Canadians to remain among world's top energy users even as government strives for net zero

Canadians are — and will remain — among the biggest consumers of energy over the next decade even as policies ramp up to make the country more energy-efficient, a global energy forecast suggests.

Energy consumption in Canada expected to be nearly 3 times the global average

The study accounted for energy used by Canadians for transportation, the heating and cooling of homes and in the industrial sector. (Ben Nelms/CBC)

Canadians are — and will remain — among the biggest consumers of energy over the next decade even as policies ramp up to make the country more energy-efficient, a global energy forecast suggests.

The International Energy Agency's World Energy Outlook, published Wednesday, shows Canadians used more than 300 gigajoules of energy per person last year — three times the world average and one of the highest per capita rates in the world.

Canada's energy use was slightly higher than what Americans consumed, and almost twice the energy demand recorded in the European Union.

The agency report forecasts that as a result of policies to make homes more efficient, remove fossil fuels from the power grid and put more electric cars on the road, Canada's power demand will fall below 300 gigajoules per person by 2030.

But it will still be among the highest in the world. Even though energy demand is expected to rise in India, China and the Middle East, Canada's consumption is forecast to remain almost three times the world average.

It takes about 25 gigajoules to power the average Canadian house over 12 months, but the total energy use per person includes all energy used, including for transportation, industry, and heating and cooling.

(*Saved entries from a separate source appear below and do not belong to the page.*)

-- ==== Sys2Proof/Tests/Slice0.lean ====
section
/-! SUPPORT. The model's own tests: ill-formed terms are refused, words written out from the spec's encodings decode to
their instructions, and for each statement of Certificates/Slice0/Obligations.lean a concrete state and operands that meet
its hypotheses. Expected values stand in the spec, at the place named. -/
namespace Sys2Proof.Tests
open Sys2Proof Sys2Proof.Machine

/-! ### Small machines -/

/-- A source slot. -/
def v (n : BitVec 5) : Src := ⟨false, false, n⟩
/-- A destination slot. -/
def vd (n : BitVec 5) : Dest := ⟨false, n⟩
/-- Service thread 0 right after reset. -/
def svc : State := State.reset
/-- A launch of `n` threads in groups of 8, with 4 KiB of scratchpad, in address space 1. -/
def launch (n : Nat) : Launch :=
  { Launch.absent with asn := 1, t := n, z := 4096, kentry := Config.imageEntry, hentry := Config.imageEntry }
/-- A TLB entry of address space 1: virtual page 1 is local page 16, with the rights to read, write and execute (R361). -/
def page : TlbEntry := ⟨1, 1, ⟨0xC00000000001001C, 0⟩⟩
/-- A team of `n` threads and a headland on core 0. -/
def team (n : Nat) : State :=
  let t : Team := { Team.fresh (launch n) 0 with ctxBase := 0x1000000, ctxSize := ctxSize (launch n) }
  ({ State.reset with teams := [(0, t)], nextId := 1, bm := false } : State).startTeam 0 (launch n) 0
    |>.onCmem 0 fun m => { m with tlb := [page] }
/-- The first group of that team issues. -/
def grp (n : Nat) : State := { team n with cur := .gang 0 0 0 }
/-- Its headland issues. -/
def hl : State := { team 1 with cur := .headland 0 }
/-- A slot below 28 of a compute thread set: with window base 4, that of reset, it is register word 4 + k (R20). -/
def put (s : State) (tid k : Nat) (x : Word) : State :=
  s.onThread (.compute 0 tid) fun t => { t with regs := tset (4 + k) x t.regs }
/-- A lane of group 0. -/
def lane (tid : Nat) : Lane := ⟨tid, .compute 0 tid⟩

/-- Every check of `Issues`, as a Bool. -/
def issuesB (s : State) (f : Form) (act : List Lane) : Bool :=
  decide (s.active s.cur (f.guard s.cctx.run) = act) && decide (act ≠ []) && f.allowed (streamOf s.cur) && !f.badEnc
    && f.hintsOk s.cctx.run && !f.denied && (!f.priv || decide (streamOf s.cur = .service))
    && f.operandsOk (streamOf s.cur) s.cctx.run && (!f.helperBad || decide (streamOf s.cur ≠ .helper))
    && decide (s.shortLanes (streamOf s.cur) f act (fun _ => true) = []) && !s.queuesShut (streamOf s.cur) f

theorem issues_of (s : State) (f : Form) (act : List Lane) (h : issuesB s f act = true) : Issues s f act := by
  simp only [issuesB, Bool.and_eq_true, decide_eq_true_eq, Bool.not_eq_true', Bool.or_eq_true] at h
  obtain ⟨⟨⟨⟨⟨⟨⟨⟨⟨⟨h1, h2⟩, h3⟩, h4⟩, h5⟩, h6⟩, h7⟩, h8⟩, h9⟩, h10⟩, h11⟩ := h
  exact ⟨h1, h2, h3, h4, h5, h6, fun hp => h7.resolve_left (by simp [hp]), h8, fun hp => h9.resolve_left (by simp [hp]), h10, h11⟩

theorem roomy_of (s : State) (f : Form) (act : List Lane) (out : ThreadRef → LaneOut)
    (h : act.all (fun l => decide ((s.thread l.ref).fmask = 0)) = true) (hr : s.room act f.dest = .ok) : Roomy s f act out := by
  refine ⟨fun l hl => ?_, hr⟩
  have := List.all_eq_true.mp h l hl
  simp only [decide_eq_true_eq] at this
  simp [trapsOn, this]

/-- The forms of a list are issued with these lanes, and their results have room whatever they are. -/
def runsAll (s : State) (act : List Lane) (fs : List Form) : Bool :=
  act.all (fun l => decide ((s.thread l.ref).fmask = 0)) && fs.all fun f => issuesB s f act && decide (s.room act f.dest = .ok)

theorem runs_of (s : State) (act : List Lane) (fs : List Form) (h : runsAll s act fs = true) :
    ∀ f ∈ fs, Issues s f act ∧ ∀ out, Roomy s f act out := by
  intro f hf
  simp only [runsAll, Bool.and_eq_true, List.all_eq_true (l := fs), decide_eq_true_eq] at h
  exact ⟨issues_of _ _ _ (h.2 f hf).1, fun out => roomy_of _ _ _ _ h.1 (h.2 f hf).2⟩

/-! ### Results -/

theorem witness_IntegerArithmeticAndLogic : runsAll (grp 8) ((upto 8).map lane)
    [formA 0 (vd 2) false [r32 (v 3)], formA 0 (vd 2) false [r32 (v 3), r32 (v 4)]] = true := by decide
/-- The lanes of the first group of a team of 8 threads. -/
def eight : List Lane := (upto 8).map lane

theorem witness_ShiftsAndFields : runsAll (grp 8) eight
    [formA 0 (vd 2) false [r32 (v 3), r32 (v 4)], formA 0 (vd 2) false [r64 (v 4), r32 (v 3)],
      { formA 0 (vd 2) false [r32 (v 3), r32 (v 4), r32 (v 2)] with bad := false }] = true := by decide

theorem witness_MultiplyDivide : runsAll (grp 8) eight
    [formA 0 (vd 2) false [r32 (v 3), r32 (v 4)], formA 0 (vd 2) true [r32 (v 3), r32 (v 4)]] = true := by decide

theorem witness_ComparesAndPredicates : runsAll (grp 8) eight
    [{ headland := true, g := 0, srcs := [r32 (v 3), r32 (v 4)], pred := some 1 },
      { headland := true, g := 0, srcs := [r64 (v 4), r64 (v 6)], pred := some 1 },
      { headland := true, g := 0, limm := true, srcs := [r32 (v 3)], pred := some 1 },
      { headland := true, g := 0, pred := some 1 }, formFcmp 1 0 [r32 (v 3), r32 (v 4)], formFcmp 1 0 [r64 (v 4), r64 (v 6)]] = true := by
  decide

theorem witness_LongAndPackedArithmetic : runsAll (grp 8) eight
    [formA 0 (vd 2) true [r64 (v 4), r64 (v 6)], formA 0 (vd 2) true [r64 (v 4), r32 (v 3)],
      { formA 0 (vd 2) false [r32 (v 3), r32 (v 4)] with headland := false }] = true := by decide

theorem witness_ImmediateForms : runsAll (grp 8) eight
    [{ formA 0 (vd 2) false [r32 (v 3)] with limm := true }, { formA 0 (vd 2) true [] with limm := true }] = true := by decide

theorem witness_ThreeSource : runsAll (grp 8) eight
    [(grp 8).formF (vd 2) (v 3) (v 5) ⟨false, 7⟩ false false false, (grp 8).formF (vd 2) (v 3) (v 5) ⟨false, 8⟩ true true true,
      (grp 8).formF (vd 2) (v 3) (v 5) ⟨false, 7⟩ false false true (hl := false)] = true := by decide

theorem witness_FloatArithmetic : runsAll (grp 8) eight
    [formFp true 0 (vd 2) false [r32 (v 3)], formFp true 0 (vd 2) false [r32 (v 3), r32 (v 5)],
      formFp true 0 (vd 2) true [r64 (v 4), r64 (v 6)], formFp true 0 (vd 2) true [r64 (v 4), r32 (v 3)],
      formFp false 0 (vd 2) false [r32 (v 3), r32 (v 5)], (grp 8).formFma true (vd 2) (v 3) (v 5) ⟨false, 7⟩ false,
      (grp 8).formFma true (vd 2) (v 4) (v 6) ⟨false, 8⟩ true] = true := by decide

theorem witness_SpecialFunctions : runsAll (grp 8) eight
    [formFp false 0 (vd 2) false [r32 (v 3), r32 (v 5)], formFp false 0 (vd 2) true [r64 (v 4), r64 (v 6)],
      formFp false 0 (vd 2) false [r32 (v 3)], formFp false 0 (vd 2) true [r64 (v 4)]] = true := by decide

theorem witness_Conversions : runsAll (grp 8) eight
    [formFp true 0 (vd 2) false [rW true (v 4)], formFp true 0 (vd 2) true [rW false (v 3)],
      { formFp false 0 (vd 2) false [rW true (v 4), r32 (v 2)] with bad := false }, formFp false 0 (vd 2) true [r32 (v 3)],
      formFp false 0 (vd 2) false [r64 (v 4)]] = true := by decide

/-- Groups whose threads name members in the pair of slot 8. -/
def naming (n : Nat) (m : Word) : State := forEach (upto n) (grp n) fun tid s => put s tid 8 m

Oil and gas still account for most energy consumed in Canada

The IEA report doesn't break down Canada's energy use by source. A report earlier this year from BP, however, said that in 2020, 61 per cent of energy used in Canada was supplied by burning oil and gas, 25 per cent was from hydroelectricity, six per cent was nuclear energy, four per cent came from renewables like wind and solar power, and 3.7 per cent came from burning coal.

BP said oil and gas provided 56 per cent of the world's total energy consumption, while coal provided 27 per cent, nuclear four per cent, hydroelectricity seven per cent and renewables 5.6 per cent.

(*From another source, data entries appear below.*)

-- ==== Sys2Proof/Config.lean ====
section
/-! DEFINITION. Config.lean: the parameters of an instance (00_scope.md R4, R5) and the parts of the open parameters
`PCODEC` and `PENC` that the spec leaves without a value (44_payload_port.md; 93_implementation_defined.md U8, U9). -/

namespace Sys2Proof

/-- The parameters of one instance that are plain data (R4): `CAP` (`none` is the spec's `∞`), `MAX_FRAME_SIZE`,
`VERSION_CODES`. They are fixed for the life of the instance (R20, R202); State carries them unchanged (log entry 1), so a
claim about every state holds for every configuration. -/
structure Params where
  cap          : Option Nat
  maxFrameSize : Nat
  versionCodes : List Byte
  deriving DecidableEq, Repr

/-- The constraints of R5 on the parameters: `CAP >= 1`, `MAX_FRAME_SIZE >= 8`, six distinct version codes, `0x02` and
`0xFF` among them. -/
abbrev Params.Valid (c : Params) : Prop :=
  (∀ n ∈ c.cap, 1 ≤ n) ∧ 8 ≤ c.maxFrameSize ∧ c.versionCodes.length = 6 ∧ c.versionCodes.Nodup ∧
    0x02#8 ∈ c.versionCodes ∧ 0xFF#8 ∈ c.versionCodes

/-- The default configuration of 95_test_vectors.md: `CAP = ∞`, `MAX_FRAME_SIZE = 8388608` (D5), and the default
`VERSION_CODES` of R53. PRESUMED for the codes `0x01`, `0x03` and `0x04`, which the spec marks as general knowledge
(log entry 2). -/
def Params.default : Params where
  cap          := none
  maxFrameSize := 8388608
  versionCodes := [0x00#8, 0x01#8, 0x02#8, 0x03#8, 0x04#8, 0xFF#8]

/-- The nine coded payload fields, each with one error of its own (R142, R145). -/
inductive CodedField where
  | nackCode
  | activationType
  | activationCode
  | powerMode
  | nodeType
  | diagnosticAckCode
  | diagnosticNackCode
  | actionCode
  | syncStatus
  deriving DecidableEq, Repr

/-- FREE VALUE (log entry 6): whether a byte is a declared code of a coded field, where the spec does not say (U9). -/
opaque Config.declaredCode : CodedField → Byte → Bool

/-- FREE VALUE (log entry 6): some declared code of each coded field; the spec gives no set, and every coded field has a
code (R142 speaks of the invalid ones only as those outside the declared set). -/
opaque Config.someCode : CodedField → Byte

/-- FREE VALUE (log entry 7): what a codec answers to bytes beyond the last field of a fixed structure (R163, U8): `none`
is accepted and ignored, `some f` is refused with the error of `f`. -/
opaque Config.surplusVerdict : Route → List Byte → Header → Option CodedField

/-- FREE VALUE (log entry 8): whether the VehicleAnnouncementMessage codec checks the sync status before the action code
(R174: the codec's own order). -/
opaque Config.syncStatusFirst : Bool

/-- FREE VALUE (log entry 9): the bytes an encoder gives for a payload value of another route, or with a field of another
width than R145's, which is no operand of `ENC` (R131: "a payload value that PENC[kp] can encode"). -/
opaque Config.pencOther : Route → Payload → List Byte

end Sys2Proof
end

Isabelle Turcotte, director of federal policy at the Pembina Institute, said many people blame Canada's high energy consumption on its size and climate, and an economy that has been reliant on energy-intensive natural resource production.

"But it doesn't have to be this way," she said. "This doesn't need to translate into high energy needs. We can see other countries that have similar climates being more energy-efficient."

The significance of net zero emissions

Keith Stewart, a senior energy strategist at Greenpeace Canada, said this year's IEA energy forecast is aligning its projections for energy demand and supply for the first time with the Paris agreement goal of keeping global warming to as close to 1.5 C as possible by the end of this century.

Science suggests the world is already an average of 1 C warmer than it was in pre-industrial times, as decades of fossil-fuel burning left millions of tonnes of heat-trapping gases like carbon dioxide and methane sitting in the atmosphere.

The world is witnessing more frequent extreme weather — heat waves and droughts, massive hurricanes and flooding — at current temperatures, and Stewart said every one-tenth of a degree rise in temperature will add more climate hurt.

Global scientists concur that above 2 C, climate change will become catastrophic and irreversible.

The IEA looked at three scenarios for energy use over the next few decades: one based only on existing climate policies, which would lead to warming of 2.6 C; one based on implementing all the policies promised but not yet enacted, which would lead to 2.1 C; and one based on getting to net zero emissions by 2050.

It is only that last scenario — which would mean no new greenhouse gas emissions are left in the atmosphere — where warming could be limited to 1.5 C, the IEA said.

Canada passed a law last spring requiring it to get to net zero emissions by 2050, but the policies to do so have not yet been unveiled.


To encourage thoughtful and respectful conversations, first and last names will appear with each submission to CBC/Radio-Canada's online communities (except in children and youth-oriented communities). Pseudonyms will no longer be permitted.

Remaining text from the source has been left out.